O porta-voz do exército do estado judaico, Avichay Adraee, explicou no X que as forças de segurança tiveram que intervir na área para "eliminar ameaças e remover as infraestruturas terroristas do Hezbollah", que supostamente usava casas e complexos religiosos como depósitos. Ele esclareceu, no entanto, que não destruíram o Mosteiro do Santo Salvador, mas causaram apenas pequenos danos à escola adjacente. "Mas o Hezbollah já havia saído de Yarun há muito tempo. Éramos apenas cristãos e nenhum de nós escondia armas ou milicianos. Não temos nada a ver com estes últimos. Aliás, consideramos que elas são a causa de muitos dos nossos sofrimentos", responde María.

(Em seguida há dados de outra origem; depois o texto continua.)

-- ==== Sys2Proof/Tests/Slice0.lean ====
section
/-! SUPPORT. The model's own tests: ill-formed terms, every constructor's word, one-step results from
spec/95_test_vectors.md (V-… and section numbers below are that file's), and a witness for the hypotheses of
every statement. -/

namespace Sys2Proof.Tests

open Sys2Proof.Machine

/-! ### Helpers -/

/-- What an instruction leaves, through one view of the next state. -/
def after {α : Type} (i : Instr) (s : State) (view : State → α) : Option α :=
  match exec i s with
  | .next t => some (view t)
  | .fault _ => none
  | .refused _ => none

/-- What one step leaves, through one view of the next state. -/
def afterStep {α : Type} (s : State) (view : State → α) : Option α :=
  match step s with
  | .next t => some (view t)
  | .fault _ => none
  | .refused _ => none

/-- Status, `d0` and `d1` of the last response. -/
def reply (s : State) : Option (Status × Word32 × Word32) :=
  s.lastResponse.map fun r => (r.st, r.d0, r.d1)

/-- The frame of the last response. -/
def replyFrame (s : State) : Option (List Byte) := s.lastResponse.map Response.frame

/-- Reset with the speed limit set. -/
def limited (limit : BitVec 9) : State := { State.reset with speedLimit := limit }

/-- AUTO with the limit 200, the auto key released (section 2.4). -/
def inAuto : State :=
  { State.reset with speedLimit := 200, auto := true, throttle := 1300, aux2 := 2000 }

/-- A builder of a type with a record area. -/
def builder (type : Byte) (records : List Byte) : State :=
  { State.reset with
    eb := Memory.ofBytes 0 ([0x02, 0x00, type] ++ records)
    wcur := BitVec.ofNat 8 (3 + records.length)
    encOpen := true }

/-- An open builder whose write cursor stands at `n`, whatever its bytes. -/
def builderAt (n : Byte) : State := { State.reset with encOpen := true, wcur := n }

/-- A message in `RX`, not yet reported. -/
def loaded (bytes : List Byte) : State := State.reset.loadRx bytes

/-- The frame `02 05 01 07 02 00 01 05` of section 2.2: one record `(7, 2, 256)`. -/
def oneRecord : List Byte := [0x02, 0x05, 0x01, 0x07, 0x02, 0x00, 0x01, 0x05]

/-- The message of section 2.2 with a trailing id byte after its one record. -/
def trailingId : List Byte := [0x02, 0x05, 0x01, 0x07, 0x01, 0x05, 0x08, 0x0A]

/-- The running, connected timer at a count. -/
def running (count : BitVec 6) : State :=
  { State.reset with run := true, connected := true, tickCnt := count }

/-- A halted block (`F_ILLEGAL`). -/
def stopped : State := { State.reset with fIllegal := true }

"Estamos entre a cruz e a espada de Israel. Sabe o que mais me dói? O fato de Tel Aviv não ter nos avisado sobre as demolições. Nem sequer nos perguntaram se queríamos levar alguma coisa. Um objeto, uma roupa, um móvel. Uma lembrança qualquer dos momentos que vivemos... Simplesmente pulverizaram tudo." Os moradores de Yarun descobriram o destino de sua cidade por meio de fotos de satélite. Como o acesso a partir do Líbano é difícil, pediram a parentes no exterior que as procurassem. Assim que as encontraram, juntaram os cem dólares necessários para comprá-las. Em 26 de abril, receberam as primeiras imagens. "A rua principal e os prédios ao redor haviam desaparecido. Por alguns dias, mantive a esperança de que minha casa, longe do centro e localizada atrás do cemitério, ainda estivesse lá. Eu estava enganada..." Na quinta-feira, a verdade inequívoca foi revelada por novas fotografias enviadas do exterior.

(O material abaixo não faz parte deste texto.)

theorem frameSymbol_withCmd (ws : List Word) (c : Cfg) (sym : Symbol) (pos : Option Nat)
    (s : State) :
    frameSymbol c sym pos (withCmd ws s) = withCmd ws (frameSymbol c sym pos s) := by
  cases pos with
  | none => rfl
  | some p =>
    simp only [frameSymbol, frameStore_withCmd, apply_ite (withCmd ws)]
    rfl

theorem trackUpdate_withCmd (ws : List Word) (c : Cfg) (q : Int) (s : State) :
    trackUpdate c q (withCmd ws s) =
      ((trackUpdate c q s).1, withCmd ws (trackUpdate c q s).2) := by
  change _ = Prod.map id (withCmd ws) (trackUpdate c q s)
  simp only [trackUpdate, apply_ite (Prod.map id (withCmd ws))]
  rfl

/-- What `SYNC.SYMBOL` does with its judgement: it loses the lock or passes the symbol on (R186). -/
def judged (c : Cfg) (o : SyncResult) (u : Bool × State) : State :=
  if u.1 then syncLoss u.2 else frameSymbol c o.sym o.pos u.2

theorem syncSymbol_eq_judged (c : Cfg) (s : State) : syncSymbol c s =
    let o := c.syncStep s.ctx (memRead 0 c.symMax s)
    judged c o (trackUpdate c o.q (consume o.adv { s with ctx := o.ctx })) := rfl

theorem judged_withCmd (ws : List Word) (c : Cfg) (o : SyncResult) (lost : Bool) (s : State) :
    judged c o (lost, withCmd ws s) = withCmd ws (judged c o (lost, s)) := by
  simp only [judged, frameSymbol_withCmd, apply_ite (withCmd ws)]
  rfl

theorem syncSymbol_withCmd (ws : List Word) (c : Cfg) (s : State) :
    syncSymbol c (withCmd ws s) = withCmd ws (syncSymbol c s) := by
  have hjudged (o : SyncResult) :
      judged c o (trackUpdate c o.q (withCmd ws (consume o.adv { s with ctx := o.ctx }))) =
        withCmd ws (judged c o (trackUpdate c o.q (consume o.adv { s with ctx := o.ctx }))) := by
    rw [trackUpdate_withCmd, judged_withCmd]
  rw [syncSymbol_eq_judged, syncSymbol_eq_judged]
  exact hjudged (c.syncStep s.ctx (memRead 0 c.symMax s))

theorem acqStep_withCmd (ws : List Word) (c : Cfg) (s : State) :
    acqStep c (withCmd ws s) = withCmd ws (acqStep c s) := by
  simp only [acqStep, apply_ite (withCmd ws)]
  rfl

/-! The orchestrator (R244 to R246). -/

theorem pumpTurn_withCmd (ws : List Word) (c : Cfg) (s : State) :
    pumpTurn c (withCmd ws s) = (pumpTurn c s).map (withCmd ws) := by
  simp only [pumpTurn, acqStep_withCmd, syncSymbol_withCmd, apply_ite (Option.map (withCmd ws))]
  rfl

theorem pumpLoop_withCmd (ws : List Word) (c : Cfg) : ∀ (fuel : Nat) (s : State),
    pumpLoop c fuel (withCmd ws s) = withCmd ws (pumpLoop c fuel s)
  | 0, _ => rfl
  | fuel + 1, s => by
    have hturn := pumpTurn_withCmd ws c s
    cases ht : pumpTurn c s with
    | none => simp only [pumpLoop, hturn, ht, Option.map_none]
    | some t => simp only [pumpLoop, hturn, ht, Option.map_some, pumpLoop_withCmd ws c fuel t]

theorem route_withCmd (ws : List Word) (c : Cfg) (d : Sample) (s : State) :
    route c d (withCmd ws s) = withCmd ws (route c d s) := by
  have hpump : pump c (memWrite c d (withCmd ws s)) = withCmd ws (pump c (memWrite c d s)) :=
    pumpLoop_withCmd ws c _ (memWrite c d s)
  simp only [route, snrPush_withCmd, hpump, apply_ite (withCmd ws)]
  rfl

theorem decimPush_withCmd (ws : List Word) (c : Cfg) (x : Sample) (s : State) :
    decimPush c x (withCmd ws s) = ((decimPush c x s).1, withCmd ws (decimPush c x s).2) := by
  change _ = Prod.map id (withCmd ws) (decimPush c x s)
  simp only [decimPush, apply_ite (Prod.map id (withCmd ws))]
  rfl

theorem deliverOne_withCmd (ws : List Word) (c : Cfg) (x : Sample) (s : State) :
    deliverOne c (withCmd ws s) x = withCmd ws (deliverOne c s x) := by
  cases hr : s.halted with
  | true => rw [deliverOne_halted c x hr, deliverOne_halted (s := withCmd ws s) c x hr]
  | false =>
    by_cases hskip : 0 < s.skip
    · rw [deliverOne_skipped c x hr hskip, deliverOne_skipped (s := withCmd ws s) c x hr hskip]
      rfl
    · have hzero : s.skip = 0 := by bv_omega
      by_cases hp : s.phase = c.m - 1
      · rw [deliverOne_routed c x hr hzero hp, deliverOne_routed (s := withCmd ws s) c x hr hzero hp,
          decimPush_withCmd, route_withCmd]
        rfl
      · rw [deliverOne_filtered c x hr hzero hp,
          deliverOne_filtered (s := withCmd ws s) c x hr hzero hp, decimPush_withCmd]

theorem deliver_withCmd (ws : List Word) (c : Cfg) : ∀ (xs : List Sample) (s : State),
    deliver c xs (withCmd ws s) = withCmd ws (deliver c xs s)
  | [], _ => rfl
  | x :: xs, s => by
    rw [deliver_cons, deliver_cons, deliverOne_withCmd, deliver_withCmd ws c xs]

end Sys2Proof.Machine

end

/-! Two deliveries one after the other, as steps of the machine (spec/46_orchestrator_host.md R240,
R244): O26. -/

section

namespace Sys2Proof.Machine

/-- A run takes its first step and goes on from there. -/
theorem run_succ_of_step {s t : State} (k : Nat) (h : step s = .next t) :
    Host.Core.run core (k + 1) s = Host.Core.run core k t := by
  have hcore : core.step s = .next t := h
  simp only [Host.Core.run, hcore]

/-- A step takes a `DELIVER` at the front of CMD and leaves the words after it (R240, R244). -/
theorem step_deliver {ws : List Word} (rest : List Word) (s : State) (h : ws.length < 2 ^ 28) :
    step (withCmd (encode (.deliver ws) ++ rest) s) =
      .next (withCmd rest (deliver Config.cfg (ws.map (sampleOf Config.cfg.wIn)) s)) := by
  have hdecode := commandsDecodeBack (.deliver ws) rest rfl (decide_eq_true h)
  rw [← deliver_withCmd]
  exact stepRunsDecodedCommand.1 (withCmd (encode (.deliver ws) ++ rest) s) _ rest hdecode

"Yarun inteira desapareceu. Simplesmente não existe mais. Qual o sentido de continuar vivendo aqui, em uma vila e uma casa que não são minhas e que, além disso, me custam 500 dólares por mês? Qual o sentido de viver todos os dias com medo de ter que fugir novamente por causa do Hezbollah ou dos israelenses? Não posso voltar para a Guatemala nem ficar aqui. Comecei a solicitar proteção na Itália. Eu só gostaria de encontrar um lugar de onde eu não precise fugir...".
Yarun, infelizmente, não é um caso isolado. Dentro da "Linha Amarela" — a "faixa de segurança" traçada por Israel entre a fronteira e o rio Litani — pelo menos vinte vilarejos foram "arrasados" por tratores israelenses, de acordo com análises de imagens de satélite. Enormes manchas brancas — indicando escombros — ocupam aquilo que, até um mês atrás, eram Markaba, Hanine, Meiss al-Jabal, Houla, Majdel Selm, Deir Seryan, Bint Jbeil, Naqura, Aynata, Kh Iam, Thaybeh, Aitarun. O retorno é impossível para os cerca de 700 mil moradores evacuados, apesar do cessar-fogo. O "modelo Gaza", evocado pelo Ministro da Defesa de Tel Aviv para o sul do Líbano, está se consolidando a cada dia.